Making America Vicious and Unwelcoming Whether You Live Here or Not

Don’t come here and don’t stay

Rebecca Gordon for the TomDispatch

During my slog through the Substack messages, newspaper headline notices, and podcast reminders that hit my inbox every morning, two stories drew my attention. 

Both had to do with the fact that human beings have always moved around this planet, beginning long before there were any countries or maps to display the borders where one nation ends and another begins. 

I was reminded of a decades-old song by the Venezuelan singer Soledad Bravo, “Punto y Raya”—“The Dot and the Dash”:

Entre tu pueblo y mi pueblo hay un punto y una raya,
la raya dice no hay paso el punto vía cerrada

“Between your people and mine,” says the song, “there’s a dot and a dash. The dash says, ‘No entrance,’ and the dot, ‘The road is closed.’” Bravo goes on to say that, with all those dots and dashes outlining the borders of nations, a map looks like a telegram. If you walk through the actual world, though, what you see are mountains and rivers, forests and deserts, but no dots or dashes at all.

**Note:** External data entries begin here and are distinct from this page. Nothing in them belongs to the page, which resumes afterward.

-- ==== Sys2Proof/Machine/Flags.lean ====
section
/-! DEFINITION. The sticky flags of the arithmetic units: NS_RA_STICKY and the group's own copy (R252), NS_FP_STICKY (R352),
NS_UU_STICKY (R414). -/

namespace Sys2Proof.Machine

/-- Flags of a reduction in the bit order of NS_RA_STICKY[7:0] (R252). -/
structure RaFlags where
  nanin : Bool := false
  nv : Bool := false
  of : Bool := false
  iovf : Bool := false
  xovf : Bool := false
  rejfmt : Bool := false
  rejcmb : Bool := false
  poison : Bool := false
  deriving DecidableEq, Repr

def RaFlags.none : RaFlags := {}
def RaFlags.bits (f : RaFlags) : Nat :=
  b2n f.nanin + 2 * b2n f.nv + 4 * b2n f.of + 8 * b2n f.iovf + 16 * b2n f.xovf + 32 * b2n f.rejfmt + 64 * b2n f.rejcmb
    + 128 * b2n f.poison
def RaFlags.or (a b : RaFlags) : RaFlags :=
  { nanin := a.nanin || b.nanin, nv := a.nv || b.nv, of := a.of || b.of, iovf := a.iovf || b.iovf, xovf := a.xovf || b.xovf,
    rejfmt := a.rejfmt || b.rejfmt, rejcmb := a.rejcmb || b.rejcmb, poison := a.poison || b.poison }
def Conv.ra (c : Conv) : RaFlags := { nv := c.nv, of := c.of, iovf := c.iovf }

/-- Set the flags a reduction raised, slice-wide and in the group's status. -/
def Slice.raFlags (s : Slice) (grp : Nat) (f : RaFlags) : Slice :=
  if f.bits = 0 then s
  else
    let w := s.rd Reg.NS_RA_STICKY ||| BitVec.ofNat 64 f.bits
    let s := s.wr Reg.NS_RA_STICKY w
    s.setFld (NS_GRPSTAT.FLAGS grp) (Nat.lor (s.fld (NS_GRPSTAT.FLAGS grp)) f.bits)

/-- Flags of the format port in the bit order of NS_FP_STICKY (R352), and raised blocks. -/
structure FpFlags where
  nv : Bool := false
  of : Bool := false
  nanblk : Bool := false
  infblk : Bool := false
  sclamp : Bool := false
  scaleup : Nat := 0
  deriving DecidableEq, Repr

def FpFlags.or (a b : FpFlags) : FpFlags :=
  { nv := a.nv || b.nv, of := a.of || b.of, nanblk := a.nanblk || b.nanblk, infblk := a.infblk || b.infblk,
    sclamp := a.sclamp || b.sclamp, scaleup := a.scaleup + b.scaleup }

def Slice.fpFlags (s : Slice) (f : FpFlags) : Slice :=
  let bits := 2 * b2n f.nv + 4 * b2n f.of + 8 * b2n f.nanblk + 16 * b2n f.infblk + 32 * b2n f.sclamp
  let s := if bits = 0 then s else s.wr Reg.NS_FP_STICKY (s.rd Reg.NS_FP_STICKY ||| BitVec.ofNat 64 bits)
  if f.scaleup = 0 then s else (s.bump NS_FP_EVT.SCALEUP f.scaleup).ev Ev.SCALEUP f.scaleup

/-- Set NV and OF of the update unit (R362). -/
def Slice.uuFlags (s : Slice) (nv of : Bool) : Slice :=
  let s := if nv then s.setFld NS_UU_STICKY.NV 1 else s
  if of then s.setFld NS_UU_STICKY.OF 1 else s

end Sys2Proof.Machine
end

Porque esas cosas no existen, sino que fueron creadas
para que mi hambre y la tuya estén siempre separadas.

And she adds, “Because those things aren’t real, they were created so your hunger and mine would remain separated.”

Two Immigration Stories

Two morning news stories brought that song back into my mind, along with the human reality it expresses. Both appeared in the New York Times (and no doubt elsewhere). The first reported that the “United States population grew last year [between July 1, 2024, and June 30, 2025] at one of the slowest rates in its history.” 

Such a reduction in growth was in large part due to the Trump administration’s immigration policies. In 2025, immigration rates to the United States dropped by 50% compared to the previous year. Perhaps surprisingly, Trump’s vicious and deadly deportation efforts accounted for only about 235,000 of the 1.5 million-person net decline in immigration.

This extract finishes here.